The solution? Worm poop. A form of plant food easily created in three weeks, free of pesticides and harmful additives. From worms fed waste materials. And packaged in recycled plastic bottles. A product made from garbage and packaged from garbage. Thus, TerraCycle products were born.
Seems so simple, you wish you would have thought of it, right? The Pet Rock concept, really. However, the concept underwent a lot of experimentation, some of it involving solid waste from dining halls at Princeton University. The two business founders dealt with “a lot of crap”, according to them.
Their specific eco-production concept itself is a novel one, guided by a decision to not rely on the generosity or charity of the consumer, who is usually relied on to pay a dollar or two more when choosing a green product. To do this, the two identified different, un-tapped “unnatural resources”, or waste streams, and channeled these for their materials. They picked They were also one of the first to use the concept of up-cycling, using post-consumer products still in their original form, not decomposed or melted down, thus saving energy and money.

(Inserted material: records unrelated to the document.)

-- ==== Sys2Proof/Tests/Slice0.lean ====
section
/-! SUPPORT. Checks of single decodings and single steps, with values from spec/95_test_vectors.md, and for every
statement with hypotheses a state and operands that meet them. -/

namespace Sys2Proof.Tests

set_option Elab.async false

open Sys2Proof.Machine

/-! ## States to test on -/

/-- Whether a step answers a next state with the property `p`. -/
def holds (r : Result) (p : State → Bool) : Bool :=
  match r with
  | .next t => p t
  | .fault _ => false
  | .refused _ => false

/-- Whether a command answers `(code, data)` first of all. -/
def answers (r : Result) (code : RespCode) (data : Byte) : Bool :=
  holds r fun t => t.ports.responses == [⟨code, data⟩]

/-- After `ENC_START` of row 1 of table V-ENC. -/
def encoding : State :=
  { State.reset with
    pktAddr := 1
    pktCmd := 2
    encBusy := true
    encWire := [0xC0, 0x81, 0x02, 0x00, 0x75]
    txCrc := 0x75 }

/-- A decode in phase `p` whose accumulator stands at `acc`. -/
def decodingAt (p : Phase) (acc : Byte) : State :=
  { State.reset with decBusy := true, dPhase := p, rxCrc := acc, dSyncCnt := if p = .sync then 0 else 1 }

/-- After `DEC_START` from reset. -/
def scanning : State := decodingAt .sync 0xDE

/-- After `DEC_START`, then `RX C0`. -/
def fields : State := decodingAt (.field .addrOrCmd) 0x82

/-- After `DEC_START`, then `RX C0 DB`. -/
def escaping : State := { fields with dEsc := true }

/-- After `DEC_START`, then `RX C0 81`. -/
def atCmd : State := { decodingAt (.field .cmd) 0xE2 with pktAddr := 1 }

/-- After `DEC_START`, then `RX C0 03`. -/
def atLen : State := { decodingAt (.field .len) (T Config.default (0x82 ^^^ 0x03)) with pktCmd := 3 }

/-- A decode of a payload of 159 bytes that has taken `k` of them. -/
def atData (k : Nat) : State := { decodingAt (.field .data) 0x00 with pktLen := 159, dIdx := k }

/-- A decode at its checksum byte. -/
def atCrc (acc : Byte) : State := decodingAt (.field .crc) acc

/-- The same machine with `P_MIDFRAME_FEND = RESYNC`. -/
def resyncing (s : State) : State := { s with cfg.midframeFend := .resync }

/-! ## Well-formedness -/

theorem test_wf_syncOther : (Instr.syncOther 0xC0).wellFormed 159 = false := by decide
theorem test_wf_fieldLiteral_fesc : (Instr.fieldLiteral 0xDB).wellFormed 159 = false := by decide
theorem test_wf_fieldLiteral_fend : (Instr.fieldLiteral 0xC0).wellFormed 159 = false := by decide
theorem test_wf_escBad_tfend : (Instr.escBad 0xDC).wellFormed 159 = false := by decide
theorem test_wf_escBad_tfesc : (Instr.escBad 0xDD).wellFormed 159 = false := by decide
theorem test_wf_logAddrByte : (Instr.logAddrByte 0x7F).wellFormed 159 = false := by decide
theorem test_wf_logBcastCmd : (Instr.logBcastCmd 0x80).wellFormed 159 = false := by decide
theorem test_wf_logCmd : (Instr.logCmd 0x80).wellFormed 159 = false := by decide
theorem test_wf_logCmdAddrErr : (Instr.logCmdAddrErr 0x7F).wellFormed 159 = false := by decide
theorem test_wf_logLen : (Instr.logLen 160).wellFormed 159 = false := by decide
theorem test_wf_logLenErr : (Instr.logLenErr 159).wellFormed 159 = false := by decide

Every aspect of their production utilizes cast-off or used items: bottles are collected through drives at local elementary schools, sprayer nozzles are acquired second-hand, Terracycle labels are printed on old Kraft or Nabisco cookie wrappers, and orders are shipped out in other companies’ miss-printed cardboard boxes.
The students made money to fund the development of their original concept by winning business plan competitions, seven in a row, to be exact. These competitions brought awareness of the brand, but the two remained true to their original green-friendly mission by turning away a million-dollar funding offer that would have required them to turn away from green to traditional fertilizing products.
Their products can now be found at Home Depots across the nation, alongside other fertilizers, for the same price. Office Depot is now carrying their line of binders, pecil cases, and totes.
Says founder Toms Szaky:
“I think that we can all agree that profit, or the economic bottom line, is that ultimately corporations cannot grow tremendously big if they rely on the generosity of their consumers, either through donations or paying higher prices. Fundamentally we cannot rely on the consumer to pick up the tab for the environmental and social bottom lines.”